After setup, your MCP client spawns the MCP server automatically (eventpipe must be on PATH). The agent can call these tools without manual curl or scripts:

ToolPurpose
list_endpointsList all webhook endpoints for your account.
list_pipelinesList pipelines attached to a webhook endpoint.
get_pipelinePipeline details, versions, and settings.pipe.
execute_pipelineRun the live version with a test payload (no publish).
list_executionsRecent executions for a pipeline (status, duration, errors).
get_executionFull execution details with logs, output, and error.
get_request_executionsAll executions triggered by a specific webhook request.

Resources

The MCP server also exposes two resources the agent can read: eventpipe://guide/debug-local (listen, forward-to, and execute workflows) and eventpipe://guide/ids (webhook id vs pipeline id reference).

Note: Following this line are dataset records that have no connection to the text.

-- ==== Sys2Proof/Syntax.lean ====
section
/-! DEFINITION. What the block executes: one constructor of `Instr` per row of spec/opcode_table.json, in its order,
and the forms in which a request reaches the block (30_encoding.md R80, R91, R97). -/

namespace Sys2Proof

/-- The operations the host may request, exactly these (R45). The names a fault or a refusal records (R201). -/
inductive HostOp where
  | command | writeChar | init | clear | home | setCursor
  | display | noDisplay | cursor | noCursor | blink | noBlink
  | scrollDisplayLeft | scrollDisplayRight
  | leftToRight | rightToLeft | autoscroll | noAutoscroll
  | createChar | print
  deriving DecidableEq, Repr

/-- The eight glyph rows of `createChar`: "exactly 8 `u8` glyph rows" (R10, R180), fixed by the type. -/
structure Glyph where
  g0 : Byte
  g1 : Byte
  g2 : Byte
  g3 : Byte
  g4 : Byte
  g5 : Byte
  g6 : Byte
  g7 : Byte
  deriving DecidableEq, Repr

/-- The glyph rows in index order (R66, R180). -/
def Glyph.rows (g : Glyph) : List Byte := [g.g0, g.g1, g.g2, g.g3, g.g4, g.g5, g.g6, g.g7]

/-- One constructor per row of the opcode table. The first ten are the bus words of format `bus9` (R81 to R90, R95;
`x` holds the bits a class does not use, kept because `command` passes any byte verbatim), the next two the
handshake nibbles of format `nib4` (R91), then the internal procedures (R110 to R120), then the host requests. -/
inductive Instr where
  /-- R82 -/
  | clearDisplay
  /-- R83 -/
  | returnHome (x : BitVec 1)
  /-- R84: I = `ENTRYLEFT`, S = `ENTRYSHIFTINCREMENT` -/
  | entryModeSet (left increment : Bool)
  /-- R85: D, C, B -/
  | displayControl (displayOn cursorOn blinkOn : Bool)
  /-- R86: M = `DISPLAYMOVE`, R = `MOVERIGHT` -/
  | cursorShift (displayMove moveRight : Bool) (x : BitVec 2)
  /-- R87: L = `8BITMODE`, N = `2LINE`, F = `5x10DOTS` -/
  | functionSet (eightBit twoLine dots5x10 : Bool) (x : BitVec 2)
  /-- R89 -/
  | setCgramAddr (a : BitVec 6)
  /-- R88 -/
  | setDdramAddr (a : BitVec 7)
  /-- R90 -/
  | data (d : Byte)
  /-- R95 (b): `0x00` with rs = 0 -/
  | nonInstr00
  /-- R91: nibble `0x3` -/
  | hsNib3
  /-- R91: nibble `0x2` -/
  | hsNib2
  /-- R110 -/
  | pulseEnable
  /-- R111 -/
  | writeNibble (v : Byte)
  /-- R112 -/
  | writeByte (v : Byte)
  /-- R120 -/
  | send (v : Byte) (isData : Bool)
  /-- R121 -/
  | command (v : Byte)
  /-- R122 -/
  | writeChar (v : Byte)
  /-- R130 -/
  | init
  /-- R160 -/
  | clear
  /-- R161 -/
  | home
  /-- R162 -/
  | setCursor (col row : Byte)
  /-- R163 -/
  | display
  /-- R164 -/
  | noDisplay
  /-- R165 -/
  | cursor
  /-- R166 -/
  | noCursor
  /-- R167 -/
  | blink
  /-- R168 -/
  | noBlink
  /-- R169 -/
  | scrollDisplayLeft
  /-- R170 -/
  | scrollDisplayRight
  /-- R171 -/
  | leftToRight
  /-- R172 -/
  | rightToLeft
  /-- R173 -/
  | autoscroll
  /-- R174 -/
  | noAutoscroll
  /-- R180 -/
  | createChar (location : Byte) (glyph : Glyph)
  /-- R181 -/
  | print (text : List Byte)
  deriving DecidableEq, Repr

/-- Who asks (R121's `caller`): the host, or the block itself for one of its own transfers. -/
inductive Caller where
  | host
  | block
  deriving DecidableEq, Repr

/-- The written form of one instruction: a bus word rs d7..d0 (R80), a handshake nibble rs d3..d0 (R91), or one line
of the program syntax of R97, in ASCII. -/
inductive Code where
  | bus9 (w : BitVec 9)
  | nib4 (w : BitVec 5)
  | call (line : List Byte)
  deriving DecidableEq, Repr

/-- One entry of the queue of requests (log entries 2 and 3). -/
structure Request where
  caller : Caller
  code : Code
  deriving DecidableEq, Repr

/-- Why a written form is no instruction. Each is named; nothing falls through to a neighbour. -/
inductive DecodeError where
  /-- a 5-bit word other than the two handshake nibbles of R91 -/
  | notHandshakeNibble (w : BitVec 5)
  /-- a byte that can stand at no place of a line of R97 -/
  | badCharacter (c : Byte)
  /-- a quoted string that the line does not end -/
  | openString
  /-- the line is not of the form `name(arg, ...)` -/
  | notACall
  /-- the name is no operation of R45 and no procedure of R16 -/
  | unknownName (name : List Byte)
  /-- an argument is no decimal or `0x` number -/
  | badNumber (word : List Byte)
  /-- a number above 255: an argument wider than 8 bits cannot be written (D2) -/
  | tooWide (n : Nat)
  /-- the number or the kind of the arguments is not the operation's -/
  | badArguments
  /-- a glyph that does not have exactly 8 rows (R180) -/
  | notEightRows (n : Nat)
  deriving DecidableEq, Repr

end Sys2Proof
end

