-- ==== Sys2Proof/Decode.lean ====
section
/-! DEFINITION. Decoding, total on every written form and rejecting by name, and after it the encoder.

Bus words: the class is given by the most significant 1 bit (30_encoding.md R81; numeric values UNVERIFIED, G1, log entry 7).
Handshake nibbles: R91. Host requests: the call form of R97 (its details are DESIGN CHOICE, log entry 23). -/

namespace Sys2Proof

/-! ## Bus words and handshake nibbles -/

/-- The row a 9-bit word rs d7..d0 belongs to (R81, R90, R95): every word has exactly one. -/
def decodeBus9 (w : BitVec 9) : Instr :=
  if w.getLsbD 8 then .data (w.extractLsb' 0 8)
  else if w.getLsbD 7 then .setDdramAddr (w.extractLsb' 0 7)
  else if w.getLsbD 6 then .setCgramAddr (w.extractLsb' 0 6)
  else if w.getLsbD 5 then .functionSet (w.getLsbD 4) (w.getLsbD 3) (w.getLsbD 2) (w.extractLsb' 0 2)
  else if w.getLsbD 4 then .cursorShift (w.getLsbD 3) (w.getLsbD 2) (w.extractLsb' 0 2)
  else if w.getLsbD 3 then .displayControl (w.getLsbD 2) (w.getLsbD 1) (w.getLsbD 0)
  else if w.getLsbD 2 then .entryModeSet (w.getLsbD 1) (w.getLsbD 0)
  else if w.getLsbD 1 then .returnHome (w.extractLsb' 0 1)
  else if w.getLsbD 0 then .clearDisplay
  else .nonInstr00

/-- The two handshake nibbles rs d3..d0 of R91; every other 5-bit word is no instruction of the table. -/
def decodeNib4 (w : BitVec 5) : Except DecodeError Instr :=
  if w = 0b00011#5 then .ok .hsNib3
  else if w = 0b00010#5 then .ok .hsNib2
  else .error (.notHandshakeNibble w)

/-! ## Lines of the program syntax (R97) -/

/-- The names a line can call. -/
inductive CallName where
  | host (op : HostOp)
  | pulseEnable
  | writeNibble
  | writeByte
  | send
  deriving DecidableEq, Repr

/-- The ASCII spelling of each name, the source's own names (R97, R45, R16). -/
def CallName.spelling : CallName → List Byte
  | .host .command => [0x63, 0x6F, 0x6D, 0x6D, 0x61, 0x6E, 0x64]
  | .host .writeChar => [0x77, 0x72, 0x69, 0x74, 0x65, 0x43, 0x68, 0x61, 0x72]
  | .host .init => [0x69, 0x6E, 0x69, 0x74]
  | .host .clear => [0x63, 0x6C, 0x65, 0x61, 0x72]
  | .host .home => [0x68, 0x6F, 0x6D, 0x65]
  | .host .setCursor => [0x73, 0x65, 0x74, 0x43, 0x75, 0x72, 0x73, 0x6F, 0x72]
  | .host .display => [0x64, 0x69, 0x73, 0x70, 0x6C, 0x61, 0x79]
  | .host .noDisplay => [0x6E, 0x6F, 0x44, 0x69, 0x73, 0x70, 0x6C, 0x61, 0x79]
  | .host .cursor => [0x63, 0x75, 0x72, 0x73, 0x6F, 0x72]
  | .host .noCursor => [0x6E, 0x6F, 0x43, 0x75, 0x72, 0x73, 0x6F, 0x72]
  | .host .blink => [0x62, 0x6C, 0x69, 0x6E, 0x6B]
  | .host .noBlink => [0x6E, 0x6F, 0x42, 0x6C, 0x69, 0x6E, 0x6B]
  | .host .scrollDisplayLeft => [0x73, 0x63, 0x72, 0x6F, 0x6C, 0x6C, 0x44, 0x69, 0x73, 0x70, 0x6C, 0x61, 0x79, 0x4C, 0x65, 0x66, 0x74]
  | .host .scrollDisplayRight => [0x73, 0x63, 0x72, 0x6F, 0x6C, 0x6C, 0x44, 0x69, 0x73, 0x70, 0x6C, 0x61, 0x79, 0x52, 0x69, 0x67, 0x68, 0x74]
  | .host .leftToRight => [0x6C, 0x65, 0x66, 0x74, 0x54, 0x6F, 0x52, 0x69, 0x67, 0x68, 0x74]
  | .host .rightToLeft => [0x72, 0x69, 0x67, 0x68, 0x74, 0x54, 0x6F, 0x4C, 0x65, 0x66, 0x74]
  | .host .autoscroll => [0x61, 0x75, 0x74, 0x6F, 0x73, 0x63, 0x72, 0x6F, 0x6C, 0x6C]
  | .host .noAutoscroll => [0x6E, 0x6F, 0x41, 0x75, 0x74, 0x6F, 0x73, 0x63, 0x72, 0x6F, 0x6C, 0x6C]
  | .host .createChar => [0x63, 0x72, 0x65, 0x61, 0x74, 0x65, 0x43, 0x68, 0x61, 0x72]
  | .host .print => [0x70, 0x72, 0x69, 0x6E, 0x74]
  | .pulseEnable => [0x70, 0x75, 0x6C, 0x73, 0x65, 0x45, 0x6E, 0x61, 0x62, 0x6C, 0x65]
  | .writeNibble => [0x77, 0x72, 0x69, 0x74, 0x65, 0x4E, 0x69, 0x62, 0x62, 0x6C, 0x65]
  | .writeByte => [0x77, 0x72, 0x69, 0x74, 0x65, 0x42, 0x79, 0x74, 0x65]
  | .send => [0x73, 0x65, 0x6E, 0x64]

These ensure the agent never confuses identifiers or suggests the wrong workflow.

What the agent can and cannot do

  • Can: list endpoints and pipelines, inspect versions, read execution logs, reproduce failures with execute, and suggest CLI commands for local debugging.
  • Cannot: run listen or forward-to (long-running processes that stay in the terminal), publish new versions (intentionally excluded for safety).
  • The installed Cursor skill teaches the agent when to use MCP tools vs when to suggest CLI commands.

Revoking access

The API key created by mcp setup is labeled eventpipe MCP (auto) in Account → API keys. Revoke it anytime from the dashboard. Remove ~/.eventpipe/mcp.json and the eventpipe entry from each config you added (.cursor/mcp.json, .mcp.json, or Claude Desktop claude_desktop_config.json) to fully disconnect.

update

Runs npm install -g @eventpipe/cli@latest (npm on Windows uses npm.cmd). Use this after the CLI suggests a newer version on stderr.

Version, help, and update hints

  • eventpipe --version or eventpipe -v prints the installed package version.
  • eventpipe, eventpipe help, or eventpipe --help prints usage (banner, commands, environment).
  • After most commands, the CLI may query npm for a newer @eventpipe/cli and print a short hint on stderr. Set EVENTPIPE_SKIP_UPDATE_CHECK=1 to disable (recommended for noisy CI logs).

Environment variables

VariablePurpose
EVENTPIPE_BASE_URLApp origin for login (default https://eventpipe.app). Set before login for self-hosted instances.
EVENTPIPE_SKIP_UPDATE_CHECKSet to 1 to disable the npm “newer version available” message on stderr.

Limits & automation

Each code-node bundle must respect your plan’s size cap (commonly 200KB). Multi-code-node pipelines need every node mapped via codeNodes (or an unambiguous single-node layout); large graphs can also be published from Pipe Studio.

For CI, run login on a secure runner or restore credentials into ~/.eventpipe before push; treat that directory like any other secret material.